Use of AI in the Travel Industry
This emerging technology has been around in the travel space for a number of years now with many recognised brands, such as Qantas, SkyScanner, Expedia, having successfully deployed it across their operations.
For us Product Designers a large part of the job is to design products that are great for the end user but we also need to design for the business too. In this project I assumed the role as, not only the Product Designer but kind of an acting Product Manager/Owner too.
What were the problems or opportunities that the organisation were facing?
Streamlining operations, improve booking experience for customers, dynamic content and increased customer service efficiency.

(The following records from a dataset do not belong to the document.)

-- ==== Sys2Proof/Laws/Assembler.lean ====
section
/-!
SUPPORT. The assembler's operations, once each: what a name is classified as, what an operand position gives, what a
line and a pass can answer. Proofs about whole sources cite these instead of unfolding the passes.
-/

namespace Sys2Proof.Assembler

/-- A computation that answers has answered at each of its two parts. -/
theorem bind_answers {ε α β : Type} {x : Except ε α} {f : α → Except ε β} {b : β} (h : (x >>= f) = .ok b) :
    ∃ a, x = .ok a ∧ f a = .ok b := by
  cases x with
  | error e => cases h
  | ok a => exact ⟨a, rfl, h⟩

@[simp] theorem answer_bind {ε α β : Type} (a : α) (f : α → Except ε β) : (Except.ok a >>= f) = f a := rfl

@[simp] theorem failure_bind {ε α β : Type} (e : ε) (f : α → Except ε β) : (Except.error e >>= f) = .error e := rfl

/-! ### Tokens -/

/-- A letter or underscore is no decimal digit (R123, R126). -/
theorem decimalDigit_nameStart {c : Char} (h : isNameStart c = true) : decimalDigit c = none := by
  have hlt : ¬('0' ≤ c ∧ c ≤ '9') := by
    rintro ⟨h0, h9⟩
    have h0 : '0'.val.toNat ≤ c.val.toNat := h0
    have h9 : c.val.toNat ≤ '9'.val.toNat := h9
    simp only [isNameStart, Char.isAlpha, Char.isUpper, Char.isLower, Bool.or_eq_true, Bool.and_eq_true,
      decide_eq_true_eq, beq_iff_eq, UInt32.le_iff_toNat_le] at h
    rcases h with (⟨ha, _⟩ | ⟨ha, _⟩) | rfl
    · have ha : 'A'.val.toNat ≤ c.val.toNat := ha
      exact absurd (ha.trans h9) (by decide)
    · have ha : 'a'.val.toNat ≤ c.val.toNat := ha
      exact absurd (ha.trans h9) (by decide)
    · exact absurd h9 (by decide)
  rw [decimalDigit, if_neg hlt]

/-- A name is no numeric literal: its first character is no digit (R123, R126). -/
theorem literalOf_isName {t : Text} (h : isName t = true) : literalOf t = none := by
  cases t with
  | nil => cases h
  | cons c rest =>
    have hc : isNameStart c = true := (Bool.and_eq_true _ _ ▸ h : _ ∧ _).1
    have h0 : c ≠ '0' := by rintro rfl; exact absurd hc (by decide)
    have hx : ¬((c :: rest).take 2 = ['0', 'x'] ∨ (c :: rest).take 2 = ['0', 'X']) := by
      rintro (h | h) <;> exact h0 (List.cons.inj h).1
    rw [literalOf, if_neg hx, numberOf, if_neg (List.cons_ne_nil _ _), digitsValue, decimalDigit_nameStart hc]

/-- A legal label name in an operand position is a label reference (R123, R125). -/
theorem classify_legalLabel {t : Text} (h : legalLabel t = true) : classify t = .label t := by
  obtain ⟨hn, hr⟩ : isName t = true ∧ registerOf t = none := by
    simpa only [legalLabel, Bool.and_eq_true, Option.isNone_iff_eq_none] using h
  rw [classify, hr, literalOf_isName hn]
  exact if_pos hn

/-- A register name is a register (R125). -/
theorem classify_register {t : Text} {i : RegIdx} (h : registerOf t = some i) : classify t = .register i := by
  rw [classify, h]

/-! ### Operands -/

/-- A register position that answers gives a byte that names a register (R127). -/
theorem regOperand_wf {line : Nat} {token : Text} {b : Byte} (h : regOperand line token = .ok b) :
    regByteOk b = true := by
  unfold regOperand at h
  split at h
  · rename_i i _
    cases h
    have := i.isLt
    simp only [regByteOk, BitVec.toNat_ofNat, decide_eq_true_eq]
    omega
  · cases h

theorem regOperand_register {line : Nat} {token : Text} {i : RegIdx} (h : registerOf token = some i) :
    regOperand line token = .ok (BitVec.ofNat 8 i.val) := by
  rw [regOperand, classify_register h]

/-- An address position that holds a label reference answers as the table says (R131). -/
theorem addrOperand_label (labels : LabelTable) (line : Nat) {token : Text} (h : legalLabel token = true) :
    addrOperand labels line token =
      (labels.lookup token).elim (.error ⟨.undefinedLabel, line, token⟩) (byteOperand line token) := by
  unfold addrOperand
  rw [classify_legalLabel h]
  cases hl : labels.lookup token <;> simp only [hl, Option.elim]

theorem byteOperand_fits (line : Nat) (token : Text) {n : Nat} (h : n ≤ 255) :
    byteOperand line token n = .ok (BitVec.ofNat 8 n) := if_pos h

theorem byteOperand_exceeds (line : Nat) (token : Text) {n : Nat} (h : 255 < n) :
    byteOperand line token n = .error ⟨.invalidOperand, line, token⟩ := if_neg (by omega)

/-! ### Passes -/

/-- Assembly answers when both passes do, with the encodings laid end to end (R128, R130). -/
theorem assemble_answers {m : OpcodeMap} {src : Text} {bytes : List Byte} (h : assemble m src = .ok bytes) :
    ∃ labels n is, pass1 (sourceLines src) [] 0 = .ok (labels, n) ∧ pass2 labels (sourceLines src) = .ok is ∧
      bytes = is.flatMap (encode m) := by
  unfold assemble at h
  split at h
  · rename_i is hi
    cases h
    obtain ⟨⟨labels, n⟩, h1, h2⟩ := bind_answers hi
    exact ⟨labels, n, is, h1, h2, rfl⟩
  · cases h

/-- Pass 1 over a line and the rest: the definition, the size, then the rest from the counter moved on (R128). -/
theorem pass1_cons_answers {l : Line} {rest : List Line} {labels labels' : LabelTable} {c n : Nat}
    (h : pass1 (l :: rest) labels c = .ok (labels', n)) :
    ∃ more size, defineLabel labels c l = .ok more ∧ lineSize l = .ok size ∧
      pass1 rest more (c + size) = .ok (labels', n) := by
  obtain ⟨more, h1, h⟩ := bind_answers h
  obtain ⟨size, h2, h⟩ := bind_answers h
  exact ⟨more, size, h1, h2, h⟩

/-- Pass 2 over a line and the rest: the line's instructions, then the rest's (R130). -/
theorem pass2_cons_answers {labels : LabelTable} {l : Line} {rest : List Line} {is : List Instr}
    (h : pass2 labels (l :: rest) = .ok is) :
    ∃ first more, lineInstr labels l = .ok first ∧ pass2 labels rest = .ok more ∧ is = first ++ more := by
  obtain ⟨first, h1, h⟩ := bind_answers h
  obtain ⟨more, h2, h⟩ := bind_answers h
  cases h
  exact ⟨first, more, h1, h2, rfl⟩

end Sys2Proof.Assembler
end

AI was to play a big part in helping us to alleviate our pain points. We knew we had to automate more and our goal of completing a digital transformation program to include chatbot implementation and dynamically driven content applications driven by AI was to be instrumental in doing so. Just as SkyScanner had done before us we were looking at a chatbot solution to become our smart travel assistance.
As a publicly listed, Travel-Distribution Company providing a diverse range of travel wholesale products and services to markets globally, we could see that such a solution had the potential to help the organisation achieve it’s strategic priorities. In doing so it would improve customer engagement and the booking experience. The benefits could help to build and maintain better relationships, increase efficiencies, reduce costs, engage customers and improve conversions. It was a great idea to pitch to the stakeholders.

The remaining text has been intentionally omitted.